▸ **INPUT DATA**:
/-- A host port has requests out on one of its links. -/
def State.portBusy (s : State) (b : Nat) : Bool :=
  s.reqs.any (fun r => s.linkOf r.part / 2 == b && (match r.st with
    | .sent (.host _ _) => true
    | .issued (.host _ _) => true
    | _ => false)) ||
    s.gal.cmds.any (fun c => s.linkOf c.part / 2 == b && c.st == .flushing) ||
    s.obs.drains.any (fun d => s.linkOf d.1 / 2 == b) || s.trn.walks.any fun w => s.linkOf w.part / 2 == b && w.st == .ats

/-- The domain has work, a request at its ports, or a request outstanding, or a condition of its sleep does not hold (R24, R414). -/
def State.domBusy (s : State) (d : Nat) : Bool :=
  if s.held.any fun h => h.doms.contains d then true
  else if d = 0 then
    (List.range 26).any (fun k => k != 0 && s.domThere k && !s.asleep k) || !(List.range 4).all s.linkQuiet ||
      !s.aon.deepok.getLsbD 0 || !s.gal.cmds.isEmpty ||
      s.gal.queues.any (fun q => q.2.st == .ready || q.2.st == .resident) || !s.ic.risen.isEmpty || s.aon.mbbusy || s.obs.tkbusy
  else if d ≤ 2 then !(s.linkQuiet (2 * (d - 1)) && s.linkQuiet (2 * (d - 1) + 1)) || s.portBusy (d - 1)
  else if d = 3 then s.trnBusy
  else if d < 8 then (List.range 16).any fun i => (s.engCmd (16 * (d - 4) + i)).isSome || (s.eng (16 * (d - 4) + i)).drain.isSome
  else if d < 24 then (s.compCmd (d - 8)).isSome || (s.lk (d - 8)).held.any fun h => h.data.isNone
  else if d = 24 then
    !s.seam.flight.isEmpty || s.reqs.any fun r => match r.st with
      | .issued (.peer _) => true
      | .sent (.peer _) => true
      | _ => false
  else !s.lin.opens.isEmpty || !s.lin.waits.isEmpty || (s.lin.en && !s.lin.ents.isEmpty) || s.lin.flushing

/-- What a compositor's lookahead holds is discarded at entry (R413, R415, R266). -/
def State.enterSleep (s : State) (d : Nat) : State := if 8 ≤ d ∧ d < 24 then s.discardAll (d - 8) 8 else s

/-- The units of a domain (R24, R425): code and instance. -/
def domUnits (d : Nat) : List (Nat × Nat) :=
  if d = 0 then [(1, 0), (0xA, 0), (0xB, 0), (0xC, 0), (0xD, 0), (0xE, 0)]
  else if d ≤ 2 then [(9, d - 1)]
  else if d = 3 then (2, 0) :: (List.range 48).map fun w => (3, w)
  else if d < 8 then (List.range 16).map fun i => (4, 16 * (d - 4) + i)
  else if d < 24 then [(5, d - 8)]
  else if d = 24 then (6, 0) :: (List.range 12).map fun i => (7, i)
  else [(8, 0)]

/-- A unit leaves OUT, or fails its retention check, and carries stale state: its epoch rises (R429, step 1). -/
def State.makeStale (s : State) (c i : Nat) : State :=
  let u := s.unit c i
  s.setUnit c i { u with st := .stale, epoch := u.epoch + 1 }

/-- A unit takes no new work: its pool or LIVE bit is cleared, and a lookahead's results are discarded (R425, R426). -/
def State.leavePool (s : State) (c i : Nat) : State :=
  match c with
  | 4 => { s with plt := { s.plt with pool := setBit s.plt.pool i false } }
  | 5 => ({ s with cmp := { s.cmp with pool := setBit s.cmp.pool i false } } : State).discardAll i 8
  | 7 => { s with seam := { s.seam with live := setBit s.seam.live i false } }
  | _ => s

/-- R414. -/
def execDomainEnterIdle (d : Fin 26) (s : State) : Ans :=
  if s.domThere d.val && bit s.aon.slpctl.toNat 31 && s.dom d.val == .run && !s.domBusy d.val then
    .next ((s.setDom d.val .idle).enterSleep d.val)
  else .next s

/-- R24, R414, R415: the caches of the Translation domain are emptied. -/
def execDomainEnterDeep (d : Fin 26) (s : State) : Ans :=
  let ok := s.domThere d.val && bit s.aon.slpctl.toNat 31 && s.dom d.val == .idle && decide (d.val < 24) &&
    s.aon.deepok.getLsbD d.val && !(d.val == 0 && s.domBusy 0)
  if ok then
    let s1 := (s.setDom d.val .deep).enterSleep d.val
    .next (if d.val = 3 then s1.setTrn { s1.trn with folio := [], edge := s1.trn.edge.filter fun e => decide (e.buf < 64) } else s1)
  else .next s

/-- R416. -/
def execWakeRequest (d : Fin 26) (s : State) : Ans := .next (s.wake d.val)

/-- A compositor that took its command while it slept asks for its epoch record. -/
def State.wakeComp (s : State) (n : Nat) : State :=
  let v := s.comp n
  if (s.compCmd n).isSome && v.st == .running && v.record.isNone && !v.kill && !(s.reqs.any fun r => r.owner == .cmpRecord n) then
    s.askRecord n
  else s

▸ **EXERCISE REQUIREMENTS**:
For the string "next", tally the lines above that contain it and give only the figure.

▸ **THE COMPLETED TASK**:
5